New methods of debugging

if you were to create a new programming language, what kind of new/unknown debugging methods would you have for it?

Other urls found in this thread:

en.m.wikipedia.org/wiki/Delta_debugging
sourceware.org/gdb/current/onlinedocs/gdb/Reverse-Execution.html#Reverse-Execution
youtube.com/watch?v=KCWVusIztlY
twitter.com/AnonBabble

make the languega tell you what's wrong and how to fix it!

it might be possible to some extent if something like en.m.wikipedia.org/wiki/Delta_debugging can be fully automated. at least for the what went wrong part.

Probably just Common Lisp's debug methods together with checkpointing. This doesn't really require a new language though.
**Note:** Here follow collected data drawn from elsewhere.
/-- DS_DSP_LOCKED (R93 step 3): the dispersion found is stored for the side and wavelength; the engine hunts, unless its framing kept
SYNC (log entry 29). -/
def dsDspLocked (k : Nat) (cd : Int) (c : Chip) : Chip :=
  have e := c.eng k
  if c.rxOn k ∧ e.step = 2 then
    have i := 16 * c.pathSide + k
    have c := (((c.wg R.TRK_DS_STAT_ACQ k 3).ws R.TRK_SIDE_CD_CD i cd).wg R.TRK_SIDE_CD_VALID i 1).ws R.TRK_DS_MON_CD_CD k cd
    have c := if c.ds.apsStep = 3 then { c with ds.apsStep := 4 } else c
    if c.rg R.TRK_DS_STAT_FSTATE k = 3 then c.setEng k { e with step := 6 }
    else (c.setEng k { e with step := 3, at_ := c.now, cands := [] }).setFstate k 1
  else c

def execDsDspLocked (t : Nat) (k : Fin 16) (cd : Int) (s : State) : Host.Outcome State Fault Refusal := s.on t (fun _ => dsDspLocked k.val cd)

/-- The bound of a start-up step in ps (R93). -/
def Chip.dsBound (c : Chip) (k : Nat) : Nat := match (c.eng k).step with
  | 1 => 10 * msPs
  | 2 => if c.rg R.TRK_DS_STAT_ACQ k = 2 then msPs else 20 * msPs
  | 3 => 125 * usPs
  | _ => 250 * usPs

/-- DS_ACQ_TIMEOUT (R93): a step has exceeded its bound. -/
def dsAcqTimeout (k : Nat) (c : Chip) : Chip :=
  have e := c.eng k
  if c.rxOn k ∧ 1 ≤ e.step ∧ e.step ≤ 5 ∧ e.at_ + c.dsBound k ≤ c.now then
    have c := if e.step = 2 then c else c.setFstate k 0
    (c.dsAcquire k true).syncCheck
  else c

def execDsAcqTimeout (t : Nat) (k : Fin 16) (s : State) : Host.Outcome State Fault Refusal := s.on t (fun _ => dsAcqTimeout k.val)

/-! ## Frame alignment (R98) -/

/-- PSYNC (R94), and the bits in which eight bytes differ from it. -/
def psyncWord : Nat := 0xB5E30C9A6F12D47B
def psyncDiff (w : List Byte) : Nat := popCount 64 (beAt w 0 8 ^^^ psyncWord)

/-- PSYNC_CANDIDATE: the eight bytes at bit position `pos` of the frame period are tested while no SYNC is held; an exact match opens a
candidate. -/
def psyncCandidate (k pos : Nat) (w : List Byte) (c : Chip) : Chip :=
  have e := c.eng k
  have st := c.rg R.TRK_DS_STAT_FSTATE k
  if c.rxOn k = false ∨ (st ≠ 1 ∧ st ≠ 2) ∨ psyncDiff w ≠ 0 ∨ e.cands.any (fun x => decide (x.pos = pos)) then c
  else if e.cands.length ≥ 4 then c.inc C.TRK_DS_CAND_DROP k
  else
    have e := { e with cands := e.cands ++ [⟨pos, 0⟩] }
    (c.setEng k (if st = 1 then { e with step := 4, at_ := c.now } else e)).setFstate k 2

def execPsyncCandidate (t : Nat) (k : Fin 16) (pos : Nat) (w : List Byte) (s : State) : Host.Outcome State Fault Refusal :=
  s.on t (fun _ => psyncCandidate k.val pos w)

/-- CANDIDATE_TEST: the candidate at `pos` is tested one frame period after its last match, on the eight bytes that stand there. -/
def candidateTest (k pos : Nat) (w : List Byte) (c : Chip) : Chip :=
  have e := c.eng k
  if c.rxOn k = false ∨ c.rg R.TRK_DS_STAT_FSTATE k ≠ 2 then c
  else match e.cands.find? (fun x => decide (x.pos = pos)) with
  | none => c
  | some x =>
    if psyncDiff w > 3 then
      have r := e.cands.filter (fun (y : Cand) => decide (y.pos ≠ pos))
      if r.isEmpty then (c.setEng k { e with cands := [], step := 3, at_ := c.now }).setFstate k 1 else c.setEng k { e with cands := r }
    else if x.passes = 0 then c.setEng k { e with cands := e.cands.map (fun (y : Cand) => if y.pos = pos then ⟨pos, 1⟩ else y) }
    else ((c.setEng k { e with cands := [], misses := 0, sfc := none, jump := none, good := 0, delin := none, step := 5, at_ := c.now }).setFstate k 3).aCheck

def execCandidateTest (t : Nat) (k : Fin 16) (pos : Nat) (w : List Byte) (s : State) : Host.Outcome State Fault Refusal :=
  s.on t (fun _ => candidateTest k.val pos w)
The field of debugging is complete. I can't imagine any new kind of print statement that one might need. Every existing language supports comprehensive string and number printing. More modern languages support printing of arbitrary data types, including arrays and structures. I've seen some languages that will even print out function definitions. Everything a person could need printed can already be printed, there is nothing new to add.

...

This, when a Common Lisp program crashes you are dropped right into the debugger. You can fix the source code, re-compile it and have your program running right at the point where it crashed. Not to mention that the debugger is running in Lisp as well, so you use the same language for debugging as for writing the code.

Don't forget *debugger-hook*.

I'd provide a graphical map of all instantiated objects that could be navigated.

Most IDEs provide both call and type hierarchy tree views.